/-- R36, R38, R39, R47: posted writes of window D. -/
theorem claim_windowWrites : Claim.WindowWrites := by
  intro s
  refine ⟨exec_windowDWrite_behind, fun h => ⟨fun hw => ?_, fun hf => ?_, fun m hm hp => ?_, fun m hm hp => ?_⟩,
    fun hfn h => exec_hostWriteForward_none (hfn ▸ h), fun hfn h => ?_, rfl⟩
  · rw [exec_windowDWrite_now h, State.windowDWrite_wait (State.hostGo_wait hw)]
    rfl
  · rw [exec_windowDWrite_now h, State.windowDWrite_fail (State.hostGo_fail hf)]
    exact ⟨_, rfl, s.fnErr_failed _ _⟩
  · obtain ⟨hdone, hhost⟩ := State.writePlaces_written hm
    rw [exec_windowDWrite_now h, State.windowDWrite_clean hm hp]
    exact ⟨_, rfl, hdone, congrArg HostSt.posted hhost⟩
  · rw [exec_windowDWrite_now h, State.windowDWrite_poison hm hp]
    exact ⟨_, rfl, s.fnErr_failed _ _⟩
  · have hexec := exec_hostWriteForward_some (s := s) (w := s.windowWrite) (hfn ▸ h)
    rw [State.performHost_windowWrite] at hexec
    refine ⟨fun hw => ?_, fun hf => ?_, fun m hm hp => ?_⟩
    · rw [hexec, State.windowDWrite_wait (State.hostGo_wait hw)]
      rfl
    · obtain ⟨hcount, -, -, -, -, hcores, hms, hposted⟩ := s.fnErr_failed s.inp.part s.windowOff
      rw [hexec, State.windowDWrite_fail (State.hostGo_fail hf)]
      exact ⟨_, rfl, congrArg (List.erase · s.windowWrite) hposted, hcores, hms, hcount⟩
    · obtain ⟨hdone, hhost⟩ := State.writePlaces_written hm
      rw [hexec, State.windowDWrite_clean hm hp]
      exact ⟨_, rfl, hdone, congrArg (fun h => h.posted.erase s.windowWrite) hhost⟩

/-- Settles O47: reads and posted writes of window D, by where an access goes and what a posted write leaves. -/
theorem hostWindows : Obligations.HostWindows := ⟨claim_windowReads, claim_windowWrites⟩

end Sys2Proof.Machine
end

section
/-!
SUPPORT. Quiescing a partition and resetting functions (07_faults R152, 03_host R49): what is left of a partition, and that
nothing else changes.
-/

namespace Sys2Proof.Machine

/-! ### Launch queues of functions -/

@[simp] theorem State.queueAt_onQueue (s : State) (p r : PartId) (q k : Fin 16) (f : LQueue → LQueue) :
    (s.onQueue p q f).queueAt r k = if p = r ∧ q = k then f (s.queueAt p q) else s.queueAt r k := by
  unfold State.queueAt State.onQueue
  rw [State.vfAt_onVf]
  by_cases hp : p = r
  · subst hp
    by_cases hq : q = k
    · subst hq
      rw [if_pos rfl, if_pos ⟨rfl, rfl⟩]
      exact set_same _ _ q.isLt _ _ rfl
    · rw [if_pos rfl, if_neg fun h => hq h.2]
      exact set_other _ _ q.isLt _ _ fun e => hq (Fin.ext e)
  · rw [if_neg hp, if_neg fun h => hp h.1]

theorem State.vfAt_onQueue_other (s : State) {p r : PartId} (h : r ≠ p) (q : Fin 16) (f : LQueue → LQueue) :
    (s.onQueue p q f).vfAt r = s.vfAt r := by
  unfold State.onQueue
  rw [State.vfAt_onVf, if_neg h.symm]

/-! ### What a partition runs -/

/-- A core runs something of a partition. -/
def State.ranFor (s : State) (p : PartId) (c : CoreId) : Bool :=
  (s.coreAt c).node.inst.any ((s.sched.insts.filter fun i => i.vf == p).map (·.id)).contains

theorem State.ranFor_iff (s : State) (p : PartId) (c : CoreId) : s.ranFor p c = true ↔
    ∃ i ∈ s.sched.insts, i.vf = p ∧ (s.coreAt c).node.inst = some i.id := by
  unfold State.ranFor
  rw [Option.any_eq_true]
  constructor
  · rintro ⟨id, hid, h⟩
    obtain ⟨i, hi, rfl⟩ := List.mem_map.1 (List.contains_iff_mem.1 h)
    obtain ⟨hi, hp⟩ := List.mem_filter.1 hi
    exact ⟨i, hi, by simpa using hp, hid⟩
  · rintro ⟨i, hi, hp, hid⟩
    exact ⟨i.id, hid, List.contains_iff_mem.2 (List.mem_map.2 ⟨i, List.mem_filter.2 ⟨hi, by simpa using hp⟩, rfl⟩)⟩

/-- The schedulers' state without what a partition has there. -/
def Sched.without (h : Sched) (p : PartId) : Sched := { h with
  insts := h.insts.filter fun i => !(i.vf == p)
  groups := h.groups.filter fun g => g.2.part != p
  tasks := h.tasks.filter fun t => !((h.insts.filter fun i => i.vf == p).map (·.id)).contains t.inst
  reserved := h.reserved.filter fun r => r.1 != p
  causes := h.causes.filter (·.part != p) }

/-- The first part of a quiesce: the partition's cores are reset and its instances end. -/
def State.emptied (s : State) (p : PartId) : State := { s with
  cores := tabulate fun c => if s.ranFor p c then (s.coreAt c).resetCore c else s.coreAt c
  sched := s.sched.without p }

theorem State.coreAt_emptied (s : State) (p : PartId) (c : CoreId) :
    (s.emptied p).coreAt c = if s.ranFor p c then (s.coreAt c).resetCore c else s.coreAt c := by
  unfold State.emptied
  rw [State.coreAt, vector_get]
  exact tabulate_getElem _ _ c.isLt

/-- The records that a queue has open complete with failure. -/
def State.failOpen (p : PartId) (s : State) (q : Fin 16) : State :=
  let x := s.queueAt p q
  let l := x.recs.filter fun r => !r.ended
  if l.isEmpty then s else s.advanceQueue p q (l.foldl (fun x r => x.ended r true) x)

theorem State.vfAt_advanceQueue_other (s : State) {p r : PartId} (h : r ≠ p) (q : Fin 16) (x : LQueue) :
    (s.advanceQueue p q x).vfAt r = s.vfAt r :=
  s.vfAt_onQueue_other h q fun _ => (advanceCt (p.val + 1) x).1

theorem State.queueAt_advanceQueue (s : State) (p : PartId) (q k : Fin 16) (x : LQueue) :
    (s.advanceQueue p q x).queueAt p k = if q = k then (advanceCt (p.val + 1) x).1 else s.queueAt p k :=
  (s.queueAt_onQueue p p q k fun _ => (advanceCt (p.val + 1) x).1).trans (by simp)

/-- What the end of a partition's records leaves: all but its own function and the host's messages. -/
structure RecordsFrame (p : PartId) (s t : State) : Prop where
  cores : t.cores = s.cores
  mem : t.ms.mem = s.ms.mem
  sched : t.sched = s.sched
  fw : t.fw = s.fw
  vfs : ∀ q, q ≠ p → t.vfAt q = s.vfAt q

theorem RecordsFrame.refl (p : PartId) (s : State) : RecordsFrame p s s := ⟨rfl, rfl, rfl, rfl, fun _ _ => rfl⟩

theorem RecordsFrame.trans {p : PartId} {s t u : State} (h : RecordsFrame p s t) (g : RecordsFrame p t u) :
    RecordsFrame p s u :=
  ⟨g.cores.trans h.cores, g.mem.trans h.mem, g.sched.trans h.sched, g.fw.trans h.fw,
    fun q hq => (g.vfs q hq).trans (h.vfs q hq)⟩

theorem State.failOpen_frame (p : PartId) (s : State) (q : Fin 16) : RecordsFrame p s (s.failOpen p q) := by
  unfold State.failOpen
  dsimp only
  split
  · exact RecordsFrame.refl p s
  · exact ⟨rfl, rfl, rfl, rfl, fun r hr => s.vfAt_advanceQueue_other hr q _⟩

theorem State.failOpens_frame (p : PartId) (l : List (Fin 16)) (s : State) :
    RecordsFrame p s (l.foldl (State.failOpen p) s) := by
  induction l generalizing s with
  | nil => exact RecordsFrame.refl p s
  | cons q l ih => exact (s.failOpen_frame p q).trans (ih _)

/-- The state in which the partition is emptied and its records have ended. -/
def State.recordsEnded (s : State) (p : PartId) : State := (List.finRange 16).foldl (State.failOpen p) (s.emptied p)

/-- What a quiesce does after its records have ended reaches neither cores nor memory, and of the functions its own. -/
theorem State.quiesce_rest (s : State) (p : PartId) : (s.quiesce p).cores = (s.recordsEnded p).cores ∧
    (s.quiesce p).ms.mem = (s.recordsEnded p).ms.mem ∧ (s.quiesce p).sched = (s.recordsEnded p).sched ∧
    (s.quiesce p).fw = (s.recordsEnded p).fw ∧ (s.quiesce p).host = ((s.recordsEnded p).onVf p
      fun v => { v with queues := .replicate 16 LQueue.reset }).host := by
  unfold State.quiesce State.recordsEnded
  generalize List.finRange 16 = l
  exact ⟨rfl, rfl, rfl, rfl, rfl⟩

/-- A quiesce: the partition is emptied, its records end, and its queues are reset. -/
theorem State.quiesce_frame (s : State) (p : PartId) : RecordsFrame p (s.emptied p) (s.quiesce p) := by
  obtain ⟨hcores, hmem, hsched, hfw, hhost⟩ := s.quiesce_rest p
  have hrecords : RecordsFrame p (s.emptied p) (s.recordsEnded p) := State.failOpens_frame p (List.finRange 16) _
  refine hrecords.trans ⟨hcores, hmem, hsched, hfw, fun q hq => ?_⟩
  unfold State.vfAt
  rw [hhost]
  exact (State.vfAt_onVf _ p q _).trans (if_neg hq.symm)

theorem State.sched_quiesce (s : State) (p : PartId) : (s.quiesce p).sched = s.sched.without p :=
  (s.quiesce_frame p).sched

theorem State.coreAt_quiesce (s : State) (p : PartId) (c : CoreId) :
    (s.quiesce p).coreAt c = if s.ranFor p c then (s.coreAt c).resetCore c else s.coreAt c := by
  rw [← s.coreAt_emptied p c, State.coreAt, (s.quiesce_frame p).cores]
  rfl

end Sys2Proof.Machine
end

section
/-!
SUPPORT. Function-level resets (03_host R49): of one function, and of all of them.
-/

namespace Sys2Proof.Machine

/-! ### The reset of a VF -/

theorem State.vfAt_flr (s : State) (p q : PartId) : (s.flr p).vfAt q = if p = q then Vf.reset else s.vfAt q := by
  unfold State.flr
  rw [State.vfAt_onVf]
  split
  · rfl
  · next h => exact (s.quiesce_frame p).vfs q (Ne.symm h)

theorem State.sched_flr (s : State) (p : PartId) : (s.flr p).sched = s.sched.without p := by
  unfold State.flr
  rw [State.onVf_sched, s.sched_quiesce]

______

→ TASK BRIEF
Referring to the material above, set down exactly the lines between the line with "(s.quiesce p).fw = (s.recordsEnded" and the line with "theorem State.coreAt_quiesce (s", inclusive, and no other lines.

→ REPLY TO THE EXERCISE
    (s.quiesce p).fw = (s.recordsEnded p).fw ∧ (s.quiesce p).host = ((s.recordsEnded p).onVf p
      fun v => { v with queues := .replicate 16 LQueue.reset }).host := by
  unfold State.quiesce State.recordsEnded
  generalize List.finRange 16 = l
  exact ⟨rfl, rfl, rfl, rfl, rfl⟩

/-- A quiesce: the partition is emptied, its records end, and its queues are reset. -/
theorem State.quiesce_frame (s : State) (p : PartId) : RecordsFrame p (s.emptied p) (s.quiesce p) := by
  obtain ⟨hcores, hmem, hsched, hfw, hhost⟩ := s.quiesce_rest p
  have hrecords : RecordsFrame p (s.emptied p) (s.recordsEnded p) := State.failOpens_frame p (List.finRange 16) _
  refine hrecords.trans ⟨hcores, hmem, hsched, hfw, fun q hq => ?_⟩
  unfold State.vfAt
  rw [hhost]
  exact (State.vfAt_onVf _ p q _).trans (if_neg hq.symm)

theorem State.sched_quiesce (s : State) (p : PartId) : (s.quiesce p).sched = s.sched.without p :=
  (s.quiesce_frame p).sched

theorem State.coreAt_quiesce (s : State) (p : PartId) (c : CoreId) :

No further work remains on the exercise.